$ cat post/the-kernel-panicked-/-a-shell-history-of-years-/-a-segfault-in-time.md

13JUL20

the kernel panicked / a shell history of years / a segfault in time

Title: Debugging Kubernetes Headaches in a Remote World

July 13th, 2020. I woke up to a world that was already very different from just three months ago. The initial shock of the pandemic had settled into a new normal, one where remote work was now the norm for most tech workers. For me, this meant another day of staring at my monitor in a virtual meeting room, but with a twist: our platform engineering team was facing some serious Kubernetes headaches.

We were working on a project to scale up our internal developer portal using Backstage and ArgoCD. The goal was simple: make it easier for developers to access the tools they needed, reduce friction, and provide them with a consistent experience regardless of where they were working from. But as always, the devil is in the details.

The first thing we noticed was that our deployments kept failing mysteriously. It wasn’t until I dug into the logs and pod events that I realized Kubernetes was returning 502 Bad Gateway errors on some requests. The culprit? A misconfigured service mesh.

I had to dig through our configuration files, a mix of YAML and Helm templates, to find where things went wrong. The service mesh had been added as an afterthought, with little integration testing between teams. It was clear that there needed to be more coordination and standardization around how we deployed these components.

This led us down the rabbit hole of Kubernetes complexity fatigue. We were deploying microservices, stateful applications, and all sorts of services that required a different level of expertise. Suddenly, our simple deployment tools started feeling inadequate. We found ourselves arguing about whether we should invest more time in making our CI/CD pipelines smarter or just stick with what we had.

One particularly frustrating morning, I was debugging an eBPF issue. It turned out to be a misconfiguration in the cgroups setup that allowed us to trace and optimize some of our services’ performance. The irony didn’t escape me that this niche technology, while powerful, added another layer of complexity to our infrastructure.

Meanwhile, on Hacker News, a massive Twitter hack was making headlines. As someone who deals with security every day, it sent chills down my spine. It made me realize how much we take for granted when it comes to the stability and security of these platforms. It also highlighted the importance of regular audits and robust security practices.

Another story that caught my attention was about Apple’s 30% cut on refunds. As someone who works closely with SRE principles, I couldn’t help but think about how much friction this kind of policy adds to the user experience. It’s a reminder that even in our tech-driven world, human factors and policies can significantly impact system design.

As we navigated through these challenges, it became clear that the era of platform engineering was here to stay. We needed more than just Kubernetes; we needed a robust set of tools and practices to manage the complexity. And with SRE roles proliferating, it felt like everyone in tech was suddenly learning about ops.

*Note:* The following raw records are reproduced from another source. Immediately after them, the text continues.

-- ==== Sys2Proof/Machine/Flags.lean ====
section
/-! DEFINITION. Every flag computation of the machine (spec/40_fde_cycle.md R86, spec/10_state.md R15). -/

namespace Sys2Proof.Machine

/-- `FlagsZN(r, c)` (R86): Zero iff the 16-bit result is 0, Negative iff its bit 15 is set, Carry as given. -/
def flagsZN (r : Word) (c : Bool) : Flags where
  z := r == 0x0000#16
  c := c
  n := r.getLsbD 15

/-- Carry of ADD (R105): the untruncated 17-bit sum exceeds 0xFFFF. -/
def addCarry (a b : Word) : Bool := decide (a.toNat + b.toNat > 0xFFFF)

/-- Carry of SUB (R106): "no borrow occurred", that is, `a >= b` unsigned. -/
def subNoBorrow (a b : Word) : Bool := decide (a.toNat ≥ b.toNat)

/-- Carry of SHL (R115): the bit shifted out of position 15. -/
def shlCarry (a : Word) : Bool := a.getLsbD 15

/-- Carry of SHR (R116): the bit shifted out of position 0. -/
def shrCarry (a : Word) : Bool := a.getLsbD 0

/-- Carry of MOVI, MOV, LOAD, AND, OR, XOR and NOT: cleared (R15, R86). For MOVI this is the resolution C2 of
spec/90_conflicts.md: notes/assumptions/10.md. -/
def carryCleared : Bool := false

/-- Write a result to its destination register and all three flags from it: the end of every flag-affecting
instruction (R86). -/
def State.writeResult (s : State) (rd : Reg) (r : Word) (c : Bool) : State :=
  (s.setReg rd r).setFlags (flagsZN r c)

end Sys2Proof.Machine
end

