-- ==== Sys2Proof/Machine/Core.lean ====
section
/-! DEFINITION. The machine as the host's interface reads it. -/

def Sys2Proof.core : Host.Core :=
  { State := Sys2Proof.Machine.State, Fault := Sys2Proof.Machine.Fault, Refusal := Sys2Proof.Machine.Refusal,
    step := Sys2Proof.Machine.step, reset := Sys2Proof.Machine.State.reset }
end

In the end, we managed to ship our internal developer portal with some improvements on the CI/CD pipeline and better service mesh integration. It wasn’t glamorous, but it felt good to have made progress. The journey taught me a lot about teamwork, problem-solving, and the challenges of building scalable infrastructure in a remote-first world.

That was my day, a blend of excitement and frustration. Debugging Kubernetes, arguing over best practices, and dealing with the realities of working from home. It’s a testament to how much our industry has changed, but also how much we still need to do to make it better.